CHAPTER III
A LESSON IN HISTORY
The square north parlor of the century-old Spellman homestead was furnished with few concessions to modern taste. In summer it was carefully darkened, and during the colder months exhaled that penetrating chill that is still more or less characteristic of the traditional “best room” in rural New England. There was also a mingled odor of sanctity and dried rose-leaves that filled the soul of the young exile with a secret awe. She understood perfectly that children were not expected to enter that room uninvited; even the family reserved it for occasions of ceremony; and it was with a thrill of conscious guilt overborne by an irresistible attraction, that she had stolen in alone on this keen October morning before Miss Sophia was up, and while her sister was capably engaged in preparing breakfast in the large, cheery kitchen.
It was not the ornaments, wonderful as they were, upon the high mantel-piece—the pallid wax flowers under glass, the waving pampas plumes and pink-lined tropic shells dear to romance—no, not even the mysterious closed piano—it was those ghostly crayon portraits in their tarnished gilt frames that drew this little unrelated fragment of humanity with a fascination that she did not in the least understand. She only knew that to gaze upon their white, shrouded faces was to yearn for even the staring, pictured counterparts, even the chill, clustered gravestones of her own vanished forebears. Vanished, indeed, since not even a name or a memory remained to their wistful and solitary descendant!
And these Spellmans and Russells—these revered ancestors of her dear “Mother” Waring as of the thorny and unapproachable Miss Sophia—their by-gone greatness had been so impressed upon her by allusion and suggestion that in the secret world of her imagination it reached heroic proportions. So this child of two races, the one by birth, the other by associations quite as real and vital, well-nigh forgot the shadowy demi-gods of her people while she bowed at the shrine of the commonplace county Judge who was the greatest of all the Russells, and fancied a beauty as of the moon and stars in the conventional portraits of his wife and daughters, with their uncovered necks and pallid, simpering faces.
Only a few stolen moments of gazing, and Stella crossed the dark hall on noiseless feet—for even in the black-leather boxes of civilization she had contrived to keep her native lightness of step—and softly opened the dining-room door.
With its cheerful morning sunshine streaming over the chromoed walls and gayly-carpeted floor, and with the canary singing his prettiest in the south window, above the row of thrifty geraniums and begonias, this room was the strongest possible contrast to the gloomy one she had just left behind. Ah! and that very minute the wonderful bird came out of the clock on the mantel-piece and seven times called “Cuckoo!” while, as if in answer to the call, the door into the kitchen opened, letting in the heartsome odor of frying ham and eggs, and Mother Waring with the smoking coffee-pot.

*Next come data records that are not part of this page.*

-- ==== Sys2Proof/Machine/Depth.lean ====
section
/-! DEFINITION. The commands of the chapter Depth Reference: REPORT_ROPE_COUNT, SET_DATUM, SET_DEPTH_CHECK, QUERY_DEPTH,
HEAD_PRESSURE_SAMPLE, SNAPSHOT_INTERVAL_EXPIRY, DEPTH_DISAGREE, DISAGREE_CLEAR. -/

namespace Sys2Proof.Machine

/-! ## REPORT_ROPE_COUNT (R20 to R22) -/

/-- R22: the reply's values, after the update has been handed on. -/
def countBytes (s : State) : List Byte :=
  num s.dr.depth ++ name (depthStateCode s.dr.state) ++ mark s.dr.aboveDatum ++ mark s.dr.range ++
  mark s.dr.disagree ++ num s.rc.feedLimit ++ num s.zt.current

def execReportRopeCount (port : Port) (tag : Byte) (payload : List Byte) (s : State) : Result :=
  .next (receive .reportRopeCount port tag payload
    (fun t =>
      let t' := reportCount (intAt payload 0) t
      reply .reportRopeCount port tag .done (countBytes t') t')
    s)

/-! ## SET_DATUM (R23, R24) -/

/-- R24: the reply's values. -/
def datumBytes (s : State) : List Byte := num s.dr.depth ++ name (depthStateCode s.dr.state)

/-- R23: the check that refuses a SET_DATUM, if one fails. -/
def datumRefusal (datum : Nat) (s : State) : Option Status :=
  if 200000 < datum then some .outOfRange
  else if s.dr.countReceived = false then some .wrongState
  else if s.dr.state = .stale then some .wrongState
  else if s.su.state.running then some .wrongState
  else none

def execSetDatum (port : Port) (tag : Byte) (payload : List Byte) (s : State) : Result :=
  .next (receive .setDatum port tag payload
    (fun t =>
      match datumRefusal (natAt payload 0) t with
      | some code => reply .setDatum port tag code [] t
      | none =>
        let t' := takeDatum (natAt payload 0) t
        reply .setDatum port tag .done (datumBytes t') t')
    s)

/-! ## SET_DEPTH_CHECK (R32) -/

/-- R32: the slurry level offset and the agreement band. -/
def postSetDepthCheck (payload : List Byte) : Posted := .setDepthCheck (natAt payload 0) (natAt payload 4)

def execSetDepthCheck (port : Port) (tag : Byte) (payload : List Byte) (s : State) : Result :=
  .next (post .setDepthCheck port tag payload (fun _ => (postSetDepthCheck payload, false)) s)

/-! ## QUERY_DEPTH (R33) -/

/-- R33: the reply's values. -/
def depthBytes (s : State) : List Byte :=
  let d := s.dr
  name (depthStateCode d.state) ++ num d.depth ++ mark d.aboveDatum ++ mark d.range ++ mark d.disagree ++
  mark d.countReceived ++ num d.lastCount ++ num d.c0 ++ num d.datum ++ num d.toe ++ num d.history.length ++
  num (d.history.getLast?.getD 0 : Nat) ++ num (d.history.head?.getD 0 : Nat) ++ num d.fMeas ++
  name (crossCheckCode d.crossCheck) ++ num d.rho ++ num d.hp ++ num d.outRun ++ num d.inRun ++ num d.offset ++
  num d.band

def execQueryDepth (port : Port) (tag : Byte) (payload : List Byte) (s : State) : Result :=
  .next (answer .queryDepth port tag payload depthBytes s)

/-! ## HEAD_PRESSURE_SAMPLE (R16, R30, R31) -/

def execHeadPressureSample (reading : Int) (s : State) : Result :=
  .next (takeHeadPressure (readingOf reading 400000) s)

/-! ## SNAPSHOT_INTERVAL_EXPIRY (R27, R28) -/

/-- R27: a snapshot that joins a history of at most 12. -/
def pushToe (toe : Nat) (h : List Nat) : List Nat :=
  if 12 ≤ h.length then h.drop (h.length - 11) ++ [toe] else h ++ [toe]

/-- R27, R28: the push of the toe in VALID. -/
def pushSnapshot (s : State) : State :=
  let h := pushToe s.dr.toe s.dr.history
  setFeedRate (measuredFeed h) { s with dr := { s.dr with history := h } }

def execSnapshotIntervalExpiry (s : State) : Result :=
  let s' : State := { s with dr := { s.dr with snapshotLeft := 5000 } }
  .next (if s.dr.state = .valid then pushSnapshot s' else s')

/-! ## DEPTH_DISAGREE and DISAGREE_CLEAR (R31) -/

/-- R31: the conditions under which a sample can be compared at all. -/
def canCompare (s : State) : Bool := s.dr.crossCheck = .comparing && s.dr.state = .valid

/-- DEPTH_DISAGREE: the out-of-band run counter has reached 3 with DISAGREE clear. -/
def execDepthDisagree (s : State) : Result :=
  .next (if canCompare s && !s.dr.disagree then
      raiseDisagree { s with dr := { s.dr with outRun := max 3 s.dr.outRun, inRun := 0 } }
    else s)

/-- DISAGREE_CLEAR: the in-band run counter has reached 3 with DISAGREE set. -/
def execDisagreeClear (s : State) : Result :=
  .next (if canCompare s && s.dr.disagree then
      setDisagree false { s with dr := { s.dr with inRun := max 3 s.dr.inRun, outRun := 0 } }
    else s)

end Sys2Proof.Machine
end

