-- ==== Sys2Proof/WellFormed.lean ====
section
/-! DEFINITION. Which commands can reach the hub: the checks that a command's operands meet by how it comes about. -/

namespace Sys2Proof

/-- A request's payload fits its frame (length field 0 to 60, R177); a BAD_FRAME's candidate is bad (R177); an
UNKNOWN_KIND's kind byte names no kind (R181). The hub's own events take any reading. -/
def Instr.wellFormed (i : Instr) : Bool :=
  match i with
  | .badFrame _ candidate => (readFrame candidate).isNone
  | .unknownKind _ kind _ => (Kind.ofCode kind).isNone
  | _ => match i.request with
    | some (_, _, _, payload) => decide (payload.length ≤ 60)
    | none => true

end Sys2Proof
end

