/-- O33. SET_STEER_MODE (R87), SET_TRIM_MANUAL (R98) and SET_STEER_GAINS (R100): the chosen mode replaced and the
actual mode re-evaluated (R89); the manual trim clamped to the limit as it stands and offered at once in MANUAL; the
eight gains replaced together or all refused, the mode re-evaluated when the start depth changes. That u_y and u_t
stand unchanged on entering MANUAL is the model's choice (log entry 18). -/
def Obligations.SteeringSettings : Prop :=
  ∀ (tag : Byte) (d : List Byte) (s : State), QueueClear .cabin s →
    (d.length = 1 → ∀ a, a = answered .setSteerMode .cabin tag .taken [] s →
      ((byteAt d 0).toNat = 1 →
        exec (.setSteerMode .cabin tag d) s = .next (steered { a with slu := { a.slu with chosenAuto := true } })) ∧
      ((byteAt d 0).toNat = 2 →
        exec (.setSteerMode .cabin tag d) s = .next (steered { a with slu := { a.slu with chosenAuto := false } })) ∧
      ((byteAt d 0).toNat ≠ 1 → (byteAt d 0).toNat ≠ 2 →
        exec (.setSteerMode .cabin tag d) s = .next (refusedAt .setSteerMode .cabin tag .outOfRange a))) ∧
    (d.length = 4 → ∀ v lim : Int, lim = (min s.slu.settings.trimLimit (s.wg.sEff / 4) : Nat) →
      v = max (-lim) (min (intAt d 0) lim) → ∀ a,
      a = answered .setTrimManual .cabin tag (if v = intAt d 0 then .taken else .takenClamped) [] s →
      exec (.setTrimManual .cabin tag d) s = .next
        { a with slu := { s.slu with manualTrim := v
                                     offeredTrim := if s.slu.actual = .manual then v else s.slu.offeredTrim } }) ∧
    (d.length = 32 → ∀ a, a = answered .setSteerGains .cabin tag .taken [] s →
      ((natAt d 0 ≤ 200 ∧ natAt d 4 ≤ 500 ∧ natAt d 8 ≤ 500 ∧ natAt d 12 ≤ 100 ∧ natAt d 16 ≤ 100 ∧
        20 ≤ natAt d 20 ∧ natAt d 20 ≤ 200 ∧ natAt d 24 ≤ 60 ∧ natAt d 28 ≤ 200000) → ∀ u : State,
        u = { a with slu := { a.slu with settings :=
                { kx := natAt d 0, ky := natAt d 4, kt := natAt d 8, deadband := natAt d 12
                  twistDeadband := natAt d 16, lr10 := natAt d 20, trimLimit := natAt d 24
                  startDepth := natAt d 28 } } } →
        exec (.setSteerGains .cabin tag d) s = .next
          (if natAt d 28 = s.slu.settings.startDepth then u else steered u)) ∧
      (¬ (natAt d 0 ≤ 200 ∧ natAt d 4 ≤ 500 ∧ natAt d 8 ≤ 500 ∧ natAt d 12 ≤ 100 ∧ natAt d 16 ≤ 100 ∧
        20 ≤ natAt d 20 ∧ natAt d 20 ≤ 200 ∧ natAt d 24 ≤ 60 ∧ natAt d 28 ≤ 200000) →
        exec (.setSteerGains .cabin tag d) s = .next (refusedAt .setSteerGains .cabin tag .outOfRange a)))

/-- O34. SET_PLATE of a plate that does not move (R99, R109) and CLEAR_PLATE (R111): the manual extension replaced while
MANUAL is chosen, and handed in actual MANUAL when it is a new command; a STUCK plate made SETTLED where it stands and
given the command SLU applies at that moment, which begins a move when it lies outside the band of 2. -/
def Obligations.PlateCommands : Prop :=
  ∀ (tag : Byte) (d : List Byte) (s : State), QueueClear .cabin s →
    (d.length = 5 → ∀ v a, v = min (natAt d 1) 100 →
      a = answered .setPlate .cabin tag (if natAt d 1 ≤ 100 then .taken else .takenClamped) [] s →
      (plateNamed (byteAt d 0).toNat = none →
        exec (.setPlate .cabin tag d) s = .next (refusedAt .setPlate .cabin tag .outOfRange a)) ∧
      (∀ q, plateNamed (byteAt d 0).toNat = some q → (s.psv.get q).move ≠ .moving →
        (s.slu.chosenAuto = true →
          exec (.setPlate .cabin tag d) s = .next (refusedAt .setPlate .cabin tag .wrongState a)) ∧
        (s.slu.chosenAuto = false →
          (s.slu.actual ≠ .manual ∨ s.slu.commands.get q = v →
            exec (.setPlate .cabin tag d) s = .next
              { a with slu := { s.slu with manualPlates := s.slu.manualPlates.set q v } }) ∧
          (s.slu.actual = .manual → s.slu.commands.get q ≠ v →
            exec (.setPlate .cabin tag d) s = .next
              { a with slu := { s.slu with manualPlates := s.slu.manualPlates.set q v
                                           commands := s.slu.commands.set q v }
                       psv := s.psv.set q (takeCommand v (s.psv.get q)) })))) ∧
    (d.length = 1 → ∀ a, a = answered .clearPlate .cabin tag .taken [] s →
      (3 < (byteAt d 0).toNat →
        exec (.clearPlate .cabin tag d) s = .next (refusedAt .clearPlate .cabin tag .outOfRange a)) ∧
      (∀ q, plateNamed (byteAt d 0).toNat = some q →
        ((s.psv.get q).move ≠ .stuck →
          exec (.clearPlate .cabin tag d) s = .next (refusedAt .clearPlate .cabin tag .wrongState a)) ∧
        ((s.psv.get q).move = .stuck → ∀ c e v, c = s.slu.commands.get q → e = (s.psv.get q).extension.value →
          v = { s.psv.get q with command := c, demand := c, settleTimer := none
                                 move := if e + 2 < c ∨ c + 2 < e then .moving else .settled
                                 moveTimer := if e + 2 < c ∨ c + 2 < e then some 8000 else none } →
          exec (.clearPlate .cabin tag d) s = .next { a with psv := s.psv.set q v })))

/-- O35. SET_PUMP_DEMAND (R155, R160 to R163): the demand as clamped replaces Qc, and Qeff, the pump command and
TRANSPORT_SHORT are judged anew; a demand above 0 in OFF tests the plant, a demand of 0 turns the return OFF from every
state, and a change of state is handed on (R52, R171); the demand already held changes nothing. -/
def Obligations.PumpDemandTaken : Prop :=
  ∀ (tag : Byte) (d : List Byte) (s a : State) (qc : Nat), QueueClear .cabin s → d.length = 4 →
    qc = min (natAt d 0) 7000 →
    a = answered .setPumpDemand .cabin tag (if natAt d 0 ≤ 7000 then .taken else .takenClamped) [] s →
    (qc = s.rc.qc → exec (.setPumpDemand .cabin tag d) s = .next a) ∧
    (qc ≠ s.rc.qc → ∃ t, exec (.setPumpDemand .cabin tag d) s = .next t ∧
      t = { a with
        rc := { s.rc with
          qc := qc, qEff := if qc = 0 then 0 else min (max qc s.rc.qFloor) s.rc.qp
          short := decide (0 < qc) && decide (s.rc.qp < s.rc.qFloor)
          state := if qc = 0 then .off else if s.rc.state ≠ .off then s.rc.state
                   else if s.rc.ready = true ∧ 0 < s.rc.qp then .priming else .waitingPlant
          pump := if t.rc.state = .priming ∨ t.rc.state = .pumping ∨ t.rc.state = .starved then t.rc.qEff else 0
          primingTimer := if s.rc.state = .off ∧ t.rc.state = .priming then some s.rc.transport.primingTime
                          else if s.rc.state ≠ .off ∧ qc = 0 then none else s.rc.primingTimer
          starvation := if (s.rc.state = .off ∧ t.rc.state = .priming) ∨ (s.rc.state ≠ .off ∧ qc = 0) then 0
                        else s.rc.starvation
          armed := if s.rc.state ≠ .off ∧ qc = 0 then false else s.rc.armed
          feedLimit := if t.rc.state = s.rc.state then a.rc.feedLimit else feedNow t }
        wg := { s.wg with fallbackFlag := if t.rc.state = s.rc.state then s.wg.fallbackFlag else fallbackNow t }
        eu := if t.rc.short && !s.rc.short then latchAll .transportShort s.eu else s.eu })
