-- ==== Sys2Proof/Laws/State.lean ====
section
/-! SUPPORT. The small lemmas of State and of its parts: one lemma per field per update, true by rfl, so that no later
proof unfolds a record update. -/

namespace Sys2Proof.Machine

/-! ## A value for each port, wheel or plate -/

@[simp] theorem PerPort.get_set_same {α : Type} (t : PerPort α) (p : Port) (v : α) : (t.set p v).get p = v := by
  cases p <;> rfl

@[simp] theorem PerPort.get_set_ne {α : Type} (t : PerPort α) {p q : Port} (v : α) (h : q ≠ p) :
    (t.set p v).get q = t.get q := by
  cases p <;> cases q <;> first | rfl | exact absurd rfl h

@[simp] theorem PerPort.set_get {α : Type} (t : PerPort α) (p : Port) : t.set p (t.get p) = t := by
  cases p <;> rfl

@[simp] theorem PerPort.set_set {α : Type} (t : PerPort α) (p : Port) (v w : α) : (t.set p v).set p w = t.set p w := by
  cases p <;> rfl

@[simp] theorem PerWheel.get_set_same {α : Type} (t : PerWheel α) (w : Wheel) (v : α) : (t.set w v).get w = v := by
  cases w <;> rfl

@[simp] theorem PerWheel.get_set_other {α : Type} (t : PerWheel α) (w : Wheel) (v : α) :
    (t.set w v).get (other w) = t.get (other w) := by
  cases w <;> rfl

@[simp] theorem PerWheel.set_get {α : Type} (t : PerWheel α) (w : Wheel) : t.set w (t.get w) = t := by
  cases w <;> rfl

@[simp] theorem other_other (w : Wheel) : other (other w) = w := by cases w <;> rfl

@[simp] theorem PerPlate.get_set_same {α : Type} (t : PerPlate α) (q : PlateId) (v : α) : (t.set q v).get q = v := by
  cases q <;> rfl

@[simp] theorem PerPlate.get_set_ne {α : Type} (t : PerPlate α) {p q : PlateId} (v : α) (h : q ≠ p) :
    (t.set p v).get q = t.get q := by
  cases p <;> cases q <;> first | rfl | exact absurd rfl h

@[simp] theorem PerPlate.set_get {α : Type} (t : PerPlate α) (q : PlateId) : t.set q (t.get q) = t := by
  cases q <;> rfl

/-! ## A port's record replaced -/

@[simp] theorem State.port_setPort_same (p : Port) (q : PortRec) (s : State) : (s.setPort p q).port p = q := by
  cases p <;> rfl

@[simp] theorem State.port_setPort_ne {p p' : Port} (q : PortRec) (s : State) (h : p' ≠ p) :
    (s.setPort p q).port p' = s.port p' := by
  cases p <;> cases p' <;> first | rfl | exact absurd rfl h

@[simp] theorem State.setPort_port (p : Port) (s : State) : s.setPort p (s.port p) = s := by
  cases p <;> rfl

@[simp] theorem State.setPort_setPort (p : Port) (q r : PortRec) (s : State) :
    (s.setPort p q).setPort p r = s.setPort p r := by
  cases p <;> rfl

/-! ## What each update of one block keeps -/

@[simp] theorem State.setPort_keeps (p : Port) (q : PortRec) (s : State) :
    (s.setPort p q).mfe = s.mfe ∧ (s.setPort p q).dr = s.dr ∧ (s.setPort p q).zt = s.zt ∧
    (s.setPort p q).wg = s.wg ∧ (s.setPort p q).sru = s.sru ∧ (s.setPort p q).slu = s.slu ∧
    (s.setPort p q).psv = s.psv ∧ (s.setPort p q).su = s.su ∧ (s.setPort p q).rc = s.rc ∧
    (s.setPort p q).eu = s.eu ∧ (s.setPort p q).pending = s.pending ∧ (s.setPort p q).free = s.free :=
  ⟨rfl, rfl, rfl, rfl, rfl, rfl, rfl, rfl, rfl, rfl, rfl, rfl⟩

@[simp] theorem State.setSu_keeps (u : Su) (s : State) :
    (s.setSu u).mfe = s.mfe ∧ (s.setSu u).dr = s.dr ∧ (s.setSu u).zt = s.zt ∧ (s.setSu u).wg = s.wg ∧
    (s.setSu u).sru = s.sru ∧ (s.setSu u).slu = s.slu ∧ (s.setSu u).psv = s.psv ∧ (s.setSu u).rc = s.rc ∧
    (s.setSu u).pi = s.pi ∧ (s.setSu u).eu = s.eu ∧ (s.setSu u).pending = s.pending ∧ (s.setSu u).free = s.free :=
  ⟨rfl, rfl, rfl, rfl, rfl, rfl, rfl, rfl, rfl, rfl, rfl, rfl⟩

@[simp] theorem State.setWheel_keeps (w : Wheel) (v : WheelRec) (s : State) :
    (s.setWheel w v).mfe = s.mfe ∧ (s.setWheel w v).dr = s.dr ∧ (s.setWheel w v).zt = s.zt ∧
    (s.setWheel w v).sru = s.sru ∧ (s.setWheel w v).slu = s.slu ∧ (s.setWheel w v).psv = s.psv ∧
    (s.setWheel w v).su = s.su ∧ (s.setWheel w v).rc = s.rc ∧ (s.setWheel w v).pi = s.pi ∧
    (s.setWheel w v).eu = s.eu ∧ (s.setWheel w v).pending = s.pending ∧ (s.setWheel w v).free = s.free :=
  ⟨rfl, rfl, rfl, rfl, rfl, rfl, rfl, rfl, rfl, rfl, rfl, rfl⟩

@[simp] theorem State.setRecord_keeps (r : Option Recovery) (s : State) :
    (s.setRecord r).mfe = s.mfe ∧ (s.setRecord r).dr = s.dr ∧ (s.setRecord r).zt = s.zt ∧
    (s.setRecord r).wg = s.wg ∧ (s.setRecord r).slu = s.slu ∧ (s.setRecord r).psv = s.psv ∧
    (s.setRecord r).su = s.su ∧ (s.setRecord r).rc = s.rc ∧ (s.setRecord r).pi = s.pi ∧
    (s.setRecord r).eu = s.eu ∧ (s.setRecord r).pending = s.pending ∧ (s.setRecord r).free = s.free :=
  ⟨rfl, rfl, rfl, rfl, rfl, rfl, rfl, rfl, rfl, rfl, rfl, rfl⟩

@[simp] theorem State.setEu_keeps (p : Port) (e : EuPort) (s : State) :
    (s.setEu p e).mfe = s.mfe ∧ (s.setEu p e).dr = s.dr ∧ (s.setEu p e).zt = s.zt ∧ (s.setEu p e).wg = s.wg ∧
    (s.setEu p e).sru = s.sru ∧ (s.setEu p e).slu = s.slu ∧ (s.setEu p e).psv = s.psv ∧
    (s.setEu p e).su = s.su ∧ (s.setEu p e).rc = s.rc ∧ (s.setEu p e).pi = s.pi ∧
    (s.setEu p e).pending = s.pending ∧ (s.setEu p e).free = s.free :=
  ⟨rfl, rfl, rfl, rfl, rfl, rfl, rfl, rfl, rfl, rfl, rfl, rfl⟩

@[simp] theorem setOutcome_keeps (how : RecoveryEnd) (r : Recovery) (s : State) :
    (setOutcome how r s).mfe = s.mfe ∧ (setOutcome how r s).dr = s.dr ∧ (setOutcome how r s).zt = s.zt ∧
    (setOutcome how r s).wg = s.wg ∧ (setOutcome how r s).slu = s.slu ∧ (setOutcome how r s).psv = s.psv ∧
    (setOutcome how r s).su = s.su ∧ (setOutcome how r s).rc = s.rc ∧ (setOutcome how r s).pi = s.pi ∧
    (setOutcome how r s).eu = s.eu ∧ (setOutcome how r s).pending = s.pending ∧
    (setOutcome how r s).free = s.free :=
  ⟨rfl, rfl, rfl, rfl, rfl, rfl, rfl, rfl, rfl, rfl, rfl, rfl⟩

@[simp] theorem raise_keeps (e : Event) (s : State) :
    (raise e s).mfe = s.mfe ∧ (raise e s).dr = s.dr ∧ (raise e s).zt = s.zt ∧ (raise e s).wg = s.wg ∧
    (raise e s).sru = s.sru ∧ (raise e s).slu = s.slu ∧ (raise e s).psv = s.psv ∧ (raise e s).su = s.su ∧
    (raise e s).rc = s.rc ∧ (raise e s).pi = s.pi ∧ (raise e s).pending = s.pending ∧ (raise e s).free = s.free :=
  ⟨rfl, rfl, rfl, rfl, rfl, rfl, rfl, rfl, rfl, rfl, rfl, rfl⟩

@[simp] theorem raiseRefused_keeps (p : Port) (s : State) :
    (raiseRefused p s).mfe = s.mfe ∧ (raiseRefused p s).dr = s.dr ∧ (raiseRefused p s).zt = s.zt ∧
    (raiseRefused p s).wg = s.wg ∧ (raiseRefused p s).sru = s.sru ∧ (raiseRefused p s).slu = s.slu ∧
    (raiseRefused p s).psv = s.psv ∧ (raiseRefused p s).su = s.su ∧ (raiseRefused p s).rc = s.rc ∧
    (raiseRefused p s).pi = s.pi ∧ (raiseRefused p s).pending = s.pending ∧ (raiseRefused p s).free = s.free :=
  ⟨rfl, rfl, rfl, rfl, rfl, rfl, rfl, rfl, rfl, rfl, rfl, rfl⟩

@[simp] theorem sendReply_keeps (p : Port) (kind tag : Byte) (st : Status) (d : List Byte) (s : State) :
    (sendReply p kind tag st d s).mfe = s.mfe ∧ (sendReply p kind tag st d s).dr = s.dr ∧
    (sendReply p kind tag st d s).zt = s.zt ∧ (sendReply p kind tag st d s).wg = s.wg ∧
    (sendReply p kind tag st d s).sru = s.sru ∧ (sendReply p kind tag st d s).slu = s.slu ∧
    (sendReply p kind tag st d s).psv = s.psv ∧ (sendReply p kind tag st d s).su = s.su ∧
    (sendReply p kind tag st d s).rc = s.rc ∧ (sendReply p kind tag st d s).eu = s.eu ∧
    (sendReply p kind tag st d s).pending = s.pending ∧ (sendReply p kind tag st d s).free = s.free :=
  ⟨rfl, rfl, rfl, rfl, rfl, rfl, rfl, rfl, rfl, rfl, rfl, rfl⟩

@[simp] theorem reply_keeps (k : Kind) (p : Port) (tag : Byte) (st : Status) (d : List Byte) (s : State) :
    (reply k p tag st d s).mfe = s.mfe ∧ (reply k p tag st d s).dr = s.dr ∧ (reply k p tag st d s).zt = s.zt ∧
    (reply k p tag st d s).wg = s.wg ∧ (reply k p tag st d s).sru = s.sru ∧ (reply k p tag st d s).slu = s.slu ∧
    (reply k p tag st d s).psv = s.psv ∧ (reply k p tag st d s).su = s.su ∧ (reply k p tag st d s).rc = s.rc ∧
    (reply k p tag st d s).eu = s.eu ∧ (reply k p tag st d s).pending = s.pending ∧
    (reply k p tag st d s).free = s.free :=
  ⟨rfl, rfl, rfl, rfl, rfl, rfl, rfl, rfl, rfl, rfl, rfl, rfl⟩

@[simp] theorem setQueue_keeps (p : Port) (es : List Entry) (h : Option Nat) (s : State) :
    (setQueue p es h s).mfe = s.mfe ∧ (setQueue p es h s).dr = s.dr ∧ (setQueue p es h s).zt = s.zt ∧
    (setQueue p es h s).wg = s.wg ∧ (setQueue p es h s).sru = s.sru ∧ (setQueue p es h s).slu = s.slu ∧
    (setQueue p es h s).psv = s.psv ∧ (setQueue p es h s).su = s.su ∧ (setQueue p es h s).rc = s.rc ∧
    (setQueue p es h s).eu = s.eu ∧ (setQueue p es h s).pending = s.pending ∧ (setQueue p es h s).free = s.free :=
  ⟨rfl, rfl, rfl, rfl, rfl, rfl, rfl, rfl, rfl, rfl, rfl, rfl⟩

@[simp] theorem recomputeFeed_keeps  (s : State) :
    (recomputeFeed s).mfe = s.mfe ∧ (recomputeFeed s).dr = s.dr ∧ (recomputeFeed s).zt = s.zt ∧
    (recomputeFeed s).wg = s.wg ∧ (recomputeFeed s).sru = s.sru ∧ (recomputeFeed s).slu = s.slu ∧
    (recomputeFeed s).psv = s.psv ∧ (recomputeFeed s).su = s.su ∧ (recomputeFeed s).pi = s.pi ∧
    (recomputeFeed s).eu = s.eu ∧ (recomputeFeed s).pending = s.pending ∧ (recomputeFeed s).free = s.free :=
  ⟨rfl, rfl, rfl, rfl, rfl, rfl, rfl, rfl, rfl, rfl, rfl, rfl⟩

@[simp] theorem useFree_keeps (n : Nat) (s : State) :
    (useFree n s).mfe = s.mfe ∧ (useFree n s).dr = s.dr ∧ (useFree n s).zt = s.zt ∧ (useFree n s).wg = s.wg ∧
    (useFree n s).sru = s.sru ∧ (useFree n s).slu = s.slu ∧ (useFree n s).psv = s.psv ∧
    (useFree n s).su = s.su ∧ (useFree n s).rc = s.rc ∧ (useFree n s).pi = s.pi ∧ (useFree n s).eu = s.eu ∧
    (useFree n s).pending = s.pending :=
  ⟨rfl, rfl, rfl, rfl, rfl, rfl, rfl, rfl, rfl, rfl, rfl, rfl⟩

@[simp] theorem State.setSu_su (u : Su) (s : State) : (s.setSu u).su = u := rfl

@[simp] theorem State.setWheel_wheels (w : Wheel) (v : WheelRec) (s : State) :
    (s.setWheel w v).wg.wheels = s.wg.wheels.set w v := rfl

@[simp] theorem State.setRecord_record (r : Option Recovery) (s : State) : (s.setRecord r).sru.record = r := rfl

@[simp] theorem State.setPort_hub (p : Port) (q : PortRec) (s : State) : (s.setPort p q).pi.hub = s.pi.hub := rfl

@[simp] theorem raisePortLost_keeps (p : Port) (s : State) :
    (raisePortLost p s).mfe = s.mfe ∧ (raisePortLost p s).dr = s.dr ∧ (raisePortLost p s).zt = s.zt ∧
    (raisePortLost p s).wg = s.wg ∧ (raisePortLost p s).sru = s.sru ∧ (raisePortLost p s).slu = s.slu ∧
    (raisePortLost p s).psv = s.psv ∧ (raisePortLost p s).su = s.su ∧ (raisePortLost p s).rc = s.rc ∧
    (raisePortLost p s).pi = s.pi ∧ (raisePortLost p s).pending = s.pending ∧
    (raisePortLost p s).free = s.free := by
  cases p <;> simp [raisePortLost]

end Sys2Proof.Machine
end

Stella flew to bring the dish of oatmeal and the hot plates, and then busied herself with the neat tray that was regularly carried up to Miss Sophia’s chamber with her morning coffee and toast. To be sure, the elder sister was only five years older than Lucy, who owned to fifty-two, and who, folks said, had always been “kinder pindlin’,” and in truth was now much worn with hard work and recent grief. But we know that there are always people who contrive to be waited upon, and others to whom it naturally falls to do the waiting.
Housewifely traditions were closely adhered to in Laurel, where but few even of the “first families” kept a maid, and it was now Stella’s duty, together with dishwashing and dusting and such of the lighter household tasks as Lucy would allow her to undertake, to carry up Miss Sophia’s tray. Even that lady had grudgingly conceded that “the child wasn’t as clumsy and heavy-footed as you might expect,” though why you shouldn’t expect anything of the sort it would have taken a better ethnologist than Miss Sophia to explain.
The little ceremony ended, and the hard old eyes met with a low-voiced “Good morning,” and a rather frightened smile, the two ate their own substantial breakfast with a hearty appetite, and directly afterward “flew ’round” to get dishes and other “chores” out of the way before school-time. At a quarter to nine, Stella put on her neat jacket and knitted red tam-o’-shanter, hugged her kind foster-mother, and set out with cheerfulness upon her morning pilgrimage, glancing about shyly at the first corner for a possible glimpse of demure Doris tripping along the sidewalk, or scatter-brained Cynthia flying breathlessly down the hill.